Illusion Of Diversity
We are all deluded by the fact that this world is so abundant that there is no need to value what we have, as we can always reach for something at last fulfilling our dreams. We are in a permanent search of ideals and we firmly believe that we have to grab every seemingly better chance.
Surely, how can you resist carnal or spiritual leanings towards someone new looking better, slimmer, stronger than your current flame? They spark your interest, turn you on, inspire and motivate for higher heights.
You are occasionally tempted by the ephemeral surplus of choices, being ready to establish more and more bonds. In the meantime, someone else suffers from the same illusion and we ourselves may not meet their expectations.
What if we were intent on doing our best with the current choice – the actual partner we have? If we invested more in our current relationship – emotionally and physically, we would be more content with what we have here and now.
When you feel like the supply of potential partners is infinite, you cannot take your current relationship too seriously. Therefore, it seems rational first to sort yourself out.
How To Nip An Emotional Affair In The Bud?
1. Be open and clear with your partner about what you are missing in your bond: sometimes a conversation can help fix things up. Vent about what you need – it will be the first step to establish emotional intimacy.
2. Do not deliberately put yourself in situations of temptation, such as staying alone with an opposite-sex friend in particular settings, provoking you to cross the line of appropriateness.
3. Stop investing time, attention and affection in another person you are having an emotional affair with. Instead, put your resources into your partner.
4. Keep in mind that a fulfilling relationship is fostered not found: on the later stages relationships require mutual effort, work and attention. Unless you care for it, everything may go down the drain.
5. Develop strategies for the recovery of your relationship together: think of the solutions that may help you restore intimacy and affection in your bond, it may be a vacation together or a single romantic evening.
6. Give a word that you will put the brakes on the affair you are having or your partner will promise to cut off his or her ties.
7. Consider seeing a couples therapist if nothing else seems to help.

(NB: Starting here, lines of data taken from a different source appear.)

-- ==== Sys2Proof/Safety.lean ====
section
/-! DEFINITION. What counts as a safe state and a safe run, and the shapes of effect that statements name: an instruction that writes one register, a dispatch, a command that changes one unit. -/

namespace Sys2Proof.Machine

/-- Local memory is in its canonical form and holds nothing at or above 0x18_0000 (07 R171). -/
def State.MemOk (s : State) : Prop := Memory.wf s.mem.bytes = true ∧ ∀ c ∈ s.mem.bytes, c.1 < memTop

/-- The fault log holds at most 16 records (16 R394). -/
def State.LogOk (s : State) : Prop := s.flt.log.length ≤ 16

/-- A command ends in a next state: the model never faults and refuses nothing. -/
def Answers (r : Res) : Prop := ∃ t, r = .next t

/-- Every byte of local memory reads in t as in s. -/
def SameBytes (s t : State) : Prop := ∀ a, memByte t.mem.bytes a = memByte s.mem.bytes a

/-- The n bytes at a hold bs in t, and every other byte reads in t as in s. -/
def Stored (s t : State) (a : Nat) (bs : List Byte) : Prop :=
  ∀ x, memByte t.mem.bytes x = if a ≤ x ∧ x < a + bs.length then bs.getD (x - a) 0 else memByte s.mem.bytes x

/-- Writings reach local memory in order: each byte reads as the last of them that takes it in left it, and every other byte reads as before. -/
def Landed (s t : State) (ws : Writes) : Prop :=
  ∀ x, memByte t.mem.bytes x =
    ws.foldl (fun b w => if w.1 ≤ x ∧ x < w.1 + w.2.length then w.2.getD (x - w.1) 0 else b) (memByte s.mem.bytes x)

/-- Every byte of these writings lies in local memory. -/
def InMemory (ws : Writes) : Prop := ∀ w ∈ ws, w.1 + w.2.length ≤ memTop

/-! Instructions of the control core. -/

/-- An instruction of n bytes executes: the core runs, its words lie in CODE, no bank holds the fetch back, and no word of it is uncorrectable (03 R78; 07 R184). -/
def Runs (s : State) (n : Nat) : Prop :=
  coreOn s = true ∧ fetchOk s (curCtx s).pc.toNat n = true ∧ memWaits s (curCtx s).pc.toNat n = false ∧
    hasDouble s (curCtx s).pc.toNat n = false

/-- s after the fetch of n bytes at its program counter: its bank accesses are modelled, the bank serves the fetch, and corrected errors are counted (07 R183, R187; 14 R340); nothing else changes. -/
def fetched (s : State) (n : Nat) : State := touchRead s rqFETCH (curCtx s).pc.toNat n

/-- The instructions of a form, in the order of the opcode map (03 Tables 3 and 4). -/
def rInstrs (f : RForm) : List Instr :=
  [.add f, .sub f, .and f, .or f, .xor f, .andn f, .sll f, .srl f, .sra f, .slt f, .sltu f, .min f, .max f, .minu f, .maxu f, .sxw f,
   .zxw f, .difw f, .mul f, .mulh f, .mulhu f, .div f, .divu f, .rem f, .remu f, .clz f, .popc f]
def iInstrs (f : IForm) : List Instr :=
  [.addi f, .andi f, .ori f, .xori f, .slli f, .srli f, .srai f, .slti f, .orhi f, .ldd f, .ldw f, .ldwu f, .lds f, .ldsu f, .ldb f,
   .ldbu f, .std f, .stw f, .sts f, .stb f, .jalr f]
def eInstrs (f : EForm) : List Instr := [.arr f, .vec f, .fac f, .wgh f, .str f, .pst f, .sth f]
def cInstrs (f : CForm) : List Instr :=
  [.sync f, .sig f, .sigBar f, .sigSet f, .wait f, .few f, .fer f, .fence f, .manLoad f, .manArm f, .mfs f, .mts f, .ctx f, .brk f,
   .rng f, .phase f]

/-- t is s with the instruction at its program counter completed: register d of the running context holds v (a write to s0 is discarded), the program counter is pc, and nothing else of the machine changed but the debug unit's record of a halt or step and the watchman's count. -/
structure Completed (s t : State) (d : SReg) (v : Dword) (pc : Addr) : Prop where
  units : t = { s with core := t.core, dbg := t.dbg, syn := t.syn }
  core : t.core = { s.core with ctxs := t.core.ctxs, mode := .run }
  others : ∀ c, c ≠ s.core.cur → ctxOf t c = ctxOf s c
  context : curCtx t = { curCtx s with pc := pc, regs := (curCtx t).regs }
  regs : ∀ r, rd t r = if r = 0 then 0 else if r = d then v else rd s r
  debug : t.dbg = (dbgDone s).dbg
  watchman : t.syn = { s.syn with wmCount := 0 }

/-- The same, with the program counter n bytes on. -/
def Wrote (s t : State) (d : SReg) (v : Dword) (n : Nat) : Prop := Completed s t d v ((curCtx s).pc + BitVec.ofNat 21 n)

/-- t is s with the control core stopped at its instruction by a contained fault of a code: the instruction had no effect on its context, the fault is recorded, and the context halts at the next release (03 R95; 16 R389, R393). -/
structure FaultStopped (s t : State) (code : Nat) : Prop where
  stopped : t.core = { s.core with mode := .stopped }
  pending : t.flt.cont = true ∧ t.flt.pend = true ∧ t.flt.haltCtx = some s.core.cur ∧ t.flt.cntCont = s.flt.cntCont + 1
  record : t.flt.log.head? = some (faultRec s code 1 0 (curCtx s).pc 0)
  queues : t.q = s.q
  units : t.man = s.man ∧ t.mem = s.mem ∧ t.str = s.str ∧ t.pst = s.pst ∧ t.sth = s.sth ∧ t.jrnl = s.jrnl ∧ t.xch = s.xch ∧ t.sec = s.sec

/-- No codeword holds an uncorrectable error. -/
def NoDouble (s : State) : Prop := ∀ p ∈ s.mem.ecc, p.2 ≠ .double

/-- A write through the management bus is served at once: the core can serve it and none waits before it (17 R406, R409). -/
def Served (s : State) : Prop := busOn s = true ∧ s.bus.mgmt.waiting = []

/-- Nothing waits for banks: no full/empty operation, inbound packet, inbound message or bus access. -/
def NothingWaits (s : State) : Prop :=
  s.syn.fePend = none ∧ s.str.waiting = [] ∧ s.pst.waiting = [] ∧ s.bus.mgmt.waiting = [] ∧ s.bus.dbg.waiting = []

/-! Engine operations. -/

/-- The head of queue e is function fn, its wait is met, and no contained fault discards it: it can dispatch (03 R84). -/
def Head (s : State) (e fn : Nat) (ent : QEntry) : Prop :=
  headFn s e fn = some ent ∧ (∀ o, ent.wv = some o → condHolds 2 (objOf s o).val 0 = true) ∧ faultDiscards s e ent = false

/-- s after the entry has left the head of queue e, with the take that its WV asks for (12 R286). -/
def left (s : State) (e : Nat) (ent : QEntry) : State :=
  match ent.wv with
  | none => popHead s e
  | some o => take (popHead s e) o

/-- After a dispatch the next head of queue e registers its watch and an issue that the full queue stalled proceeds (03 R81; 12 R291). -/
def settled (s : State) (e : Nat) : State := unstall (armHead s e)

end Sys2Proof.Machine
end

8. Brace for the fact that recovery of emotional intimacy may take a lasting period of time.
9. Catch yourself at every intention to create a secret. Mind that whatever the devil does, he does it in darkness.
Grand Castles In The Air
Very often crushes have more to do with fantasies than reality. You were feeling bored, there was no enough dopamine produced in response to your S.O., your mind quickly invented a new prospect promising you new emotions and indulgements. The prospect of a new relationship breathes flesh to your bones. But be aware that once you start a new relationship – everything will soon go around the circle.

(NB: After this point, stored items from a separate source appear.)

-- ==== Sys2Proof/Certificates/Slice0/Obligations.lean ====
section
/-! DEFINITION. The statements about the model: one definition for each entry of OBLIGATIONS.json. -/

open Sys2Proof Sys2Proof.Machine

/-! The block as a whole. -/

/-- A command at the front of the queue is done with the rest of the queue left waiting. -/
def Obligations.StepRunsFront : Prop :=
  ∀ (c : Instr) (s : State) (rest : List Instr),
    step { s with pending := c :: rest } = exec c { s with pending := rest }

/-- Every command answers a next state: none faults the model, none is refused; and, row by row, a command whose condition does not hold leaves the state as it is. That it does so is the model's choice (log 1). -/
def Obligations.EveryCommandAnswers : Prop :=
  (∀ (c : Instr) (s : State), Answers (exec c s)) ∧ (∀ s : State, Answers (step s)) ∧
  -- the control core cannot execute: it is stopped, waits, is halted, or is not clocked
  (∀ s : State, coreOn s = false →
    (∀ f, ∀ i ∈ rInstrs f, exec i s = .next s) ∧ (∀ f, ∀ i ∈ iInstrs f, exec i s = .next s) ∧
    (∀ f, ∀ i ∈ eInstrs f, exec i s = .next s) ∧ (∀ f, ∀ i ∈ cInstrs f, exec i s = .next s) ∧
    (∀ f, exec (.br f) s = .next s) ∧ (∀ f, exec (.jal f) s = .next s) ∧ (∀ w, exec (.reservedOpcode w) s = .next s)) ∧
  -- the head of the engine's queue is not this function
  (∀ (s : State) (i : Instr) (e fn : Nat),
    (i, e, fn) ∈ [(Instr.arrMm, eARR, 0), (.arrConv, eARR, 1), (.arrCar, eARR, 2), (.arrList, eARR, 3), (.arrFlush, eARR, 4),
      (.vecRun, eVEC, 0), (.vecProg, eVEC, 1), (.vecPerm, eVEC, 2), (.vecShuf, eVEC, 3), (.vecPack, eVEC, 4), (.vecUnpk, eVEC, 5),
      (.vecVld, eVEC, 6), (.vecVst, eVEC, 7), (.vecBcst, eVEC, 8), (.vecRds, eVEC, 9), (.facStep, eFAC, 0), (.facP1, eFAC, 1),
      (.facToken, eFAC, 2), (.facP2, eFAC, 3), (.facCommit, eFAC, 4), (.facCnt, eFAC, 5), (.wghRead, eWGH, 0), (.wghStep, eWGH, 1),
      (.wghLsread, eWGH, 2), (.wghFlags, eWGH, 3), (.wghClr, eWGH, 4), (.strGet, eSTR, 0), (.strPut, eSTR, 1), (.strRput, eSTR, 2),
      (.pstSend, ePST, 0), (.pstAck, ePST, 1), (.pstOpen, ePST, 2), (.pstClose, ePST, 3), (.sthPut, eSTH, 0), (.sthGet, eSTH, 1),
      (.sthFree, eSTH, 2), (.sthQuery, eSTH, 3)] →
    headFn s e fn = none → exec i s = .next s) ∧
  -- the engine cannot accept the head yet, or memory cannot be reached: then its request stays pending
  (∀ (s : State) (e fn req : Nat) (ent : QEntry) (can : QEntry → Bool) (sp : QEntry → List (Nat × Nat)) (body : QEntry → State → State),
    Head s e fn ent →
    (can ent = false → dispatchMem s e fn can req sp body = .next s) ∧
    (can ent = true → spansWait s (sp ent) = true →
      ∃ t, dispatchMem s e fn can req sp body = .next t ∧ t = { s with mem := { s.mem with wants := t.mem.wants } } ∧
        ∃ w ∈ t.mem.wants, w.req = req)) ∧
  -- a fatal fault, a core reset or SUSPEND stops the units
  (∀ (s : State) (i : Instr), unitsOn s = false →
    (∃ (n : Nat) (q : BitVec 3) (str : BitVec 6) (slot : BitVec 5) (m2 : BitVec 2) (cyc off : Word) (hd : Dword) (half : Half)
        (bt : XchBeat) (rl : ReleaseIn) (lim : Bool) (rdg : Byte) (op opn : BitVec 3),
      i ∈ [Instr.wake slot, .fenceDone, .engineRetire q n, .queueDiscard q, .itemClaim str, .itemSteal str, .listEntryClaim str,
        .caravanDeadline str, .baleDrain, .baleRead, .scheduleGroupEval, .postTransmit m2, .postResend m2,
        .postResponse hd, .watchmanFire, .manifestLoadDone, .reloadDone, .scrubRead, .scrubWriteback, .allowanceStrobe half,
        .defaultWindow, .maskUpdate, .budgetRequest, .phaseBegin, .thermalChange m2, .marginReading rdg, .operatingPointNotice op opn,
        .rekey, .codeLoadDone, .stageOpChange op, .syncArrival, .syncRelease rl, .exchStart, .exchSendBeat off, .exchRecvBeat off bt,
        .exchEnd, .itinLoadDone cyc, .shadowCopyDone, .droopTrip, .stretchEnd lim, .droopRearm lim]) →
    exec i s = .next s) ∧
  -- each row's own condition
  (∀ (s : State) (x : Instr × Prop),
    (∃ (n : Nat) (q : BitVec 3) (str : BitVec 6) (m2 : BitVec 2) (cyc off : Word) (hd : Dword) (pl : BitVec 512)
        (pk : StrPacket) (rl : ReleaseIn) (lim : Bool) (rdg : Byte) (op : BitVec 3) (key : BitVec 256) (id : Word) (tile : BitVec 20)
        (slot : BitVec 5) (mb : BitVec 40),
      x ∈ [(Instr.engineRetire q n, ∀ y, (qOf s q.toNat).infl[n]? = some y → y.done = false),
        (.queueDiscard q, (qOf s q.toNat).wait ≠ [] ∧ (qOf s q.toNat).failed = false),
        (.wake slot, slot.toNat ≠ 7 ∧ watchMet s slot.toNat = false),
        (.fenceDone, ∀ m, s.core.mode = .fence m → fenced s m = false),
        (.itemClaim str, strNext s str.toNat = none ∨ strCan s str.toNat = false),
        (.itemSteal str, victims s str.toNat = [] ∨ strIdle s str.toNat = false),
        (.listEntryClaim str, groupList s (strGrp s str.toNat) = none ∨ strIdle s str.toNat = false),
        (.baleDrain, nextBale s = none), (.baleRead, baleRun s = none ∨ presented s = none),
        (.scheduleGroupEval, ∀ y ∈ (qOf s eFAC).infl, y.ent.fn ≠ 0 ∨ y.done = true),
        (.packetIssue, busOn s = false ∨ s.str.cred = 0 ∨ (s.flt.fatal = false ∧ s.sec.rekey ≠ none) ∨
          (s.str.acks = [] ∧ (s.flt.fatal = true ∨ nextJob s = none))),
        (.streamCredit, busOn s = false), (.postCredit, busOn s = false),
        (.rdatReceived pk, (unitsOn s = false ∧ (busOn s = false ∨ s.sec.stop = false)) ∨ pk.h0.extractLsb' 0 4 ≠ 4 ∨ ∀ y ∈ s.str.reads, y.tag ≠ pk.h0.extractLsb' 4 6),
        (.ackReceived hd, (unitsOn s = false ∧ (busOn s = false ∨ s.sec.stop = false)) ∨ hd.extractLsb' 0 4 ≠ 5 ∨ ∀ y ∈ s.str.writes, y.tag ≠ hd.extractLsb' 4 6),
        (.rputReceived pk, busOn s = false ∨ pk.h0.extractLsb' 0 4 ≠ 3 ∨ s.str.inbuf = 0),
        (.postTransmit m2, s.pst.cred = 0 ∨ ∀ y, s.pst.msgs[m2.toNat]? = some y → y.st ≠ .held),
        (.postResend m2, s.pst.cred = 0 ∨ ∀ y, s.pst.msgs[m2.toNat]? = some y → y.st ≠ .retry),
        (.inboundMessage hd pl, busOn s = false ∨ hd.extractLsb' 0 4 ≠ 1 ∨ s.pst.waiting ≠ []),
        (.postResponse hd, hd.extractLsb' 0 4 ≠ 2 ∨ answered s hd = none),
        (.watchmanFire, wmHeld s = true ∨ s.syn.wmCount.toNat < max s.syn.wmThresh.toNat 0x1000),
        (.manifestLoadDone, s.man.load = none), (.shadowCopyDone, s.man.syncing = false),
        (.reloadDone, s.core.rldBusy = false ∨ enginesDone s = false ∨ streamDrained s = false),
        (.zeroisationDone, busOn s = false ∨ s.mem.zeroing = false), (.scrubRead, s.mem.zeroing = true), (.scrubWriteback, s.mem.wbq = []),
        (.fatalFault, s.pin.coreRst = false),
        (.defaultWindow, s.gov.noStrobe < 12 ∨ (s.gov.winOwn = true ∧ s.gov.winTick < 10)),
        (.budgetRequest, s.gov.winOwn = true ∨ s.gov.reqFixed = true ∨ s.gov.winTick < 8),
        (.phaseBegin, s.gov.pend = none), (.marginReading rdg, s.clk.stretch = true ∨ s.gov.mmInt = 0),
        (.snapshotCapture, s.ldg.snapReq = false ∨ s.ldg.savebusy = true), (.autoSnapshot, s.ldg.auto_ = 0 ∨ s.ldg.savebusy = true),
        (.saveWord, s.ldg.svReq = false), (.keyLd key id lim, busOn s = false ∨ s.sec.busy = true),
        (.keyEnd, busOn s = false ∨ s.sec.busy = true),
        (.rekey, s.sec.rekey = none ∨ s.str.reads ≠ [] ∨ s.str.writes ≠ []), (.codeLoadDone, s.sec.codeLoad = none),
        (.stageOpChange op, s.core.syncArr = false ∨ 5 ≤ op.toNat), (.syncArrival, s.core.syncArr = true ∨ s.core.rldBusy = true),
        (.syncRelease rl, s.core.syncArr = false), (.exchStart, s.core.phase ≠ 2), (.exchEnd, s.core.phase ≠ 3),
        (.exchSendBeat off, exchRuns s = false), (.itinLoadDone cyc, s.xch.load = none),
        (.alertRise, s.clk.alert = false), (.alertReturn, s.clk.alert = false ∨ s.clk.alertHold = false),
        (.droopTrip, s.gov.droopEn = false ∨ s.clk.armed = false ∨ s.clk.stretch = true), (.stretchEnd lim, s.clk.stretch = false),
        (.droopRearm lim, s.clk.armed = true ∨ s.clk.stretch = true),
        (.suspendEntry, s.pin.coreRst = false ∨ s.clk.suspend = true), (.suspendExit, s.pin.coreRst = false ∨ s.clk.suspend = false),
        (.coreReset tile lim, s.pin.coreRst = true), (.coreResetAssert, s.pin.coreRst = false),
        (.mbistRun, busOn s = false), (.mbistDone mb, busOn s = false ∨ s.dft.mbistBusy = false)]) →
    x.2 → exec x.1 s = .next s)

Will you let a new dopamine rush destroy your commitment?
Who’s More Hurt?
The conclusion from the scientific research on sexual behavior is the following:
Women are more hurt by emotional infidelity of their partners.
Men are mostly wounded by sexual contacts their partners have outside the relationship.
Assumingly, it all boils down to the evolution plans: sexual intercourse entails reproduction, therefore men are afraid to provide for other males’ offspring, whereas matters of the heart are a key concern for women.
Bear this in mind that trust is a very fragile thing, once it’s betrayed – you may have a hard time winning it back.
For some people cheating, though not physical, may be a total dealbreaker. So if you place value on your partner, take care not to play a double game.
Are you faithful – till death do you part?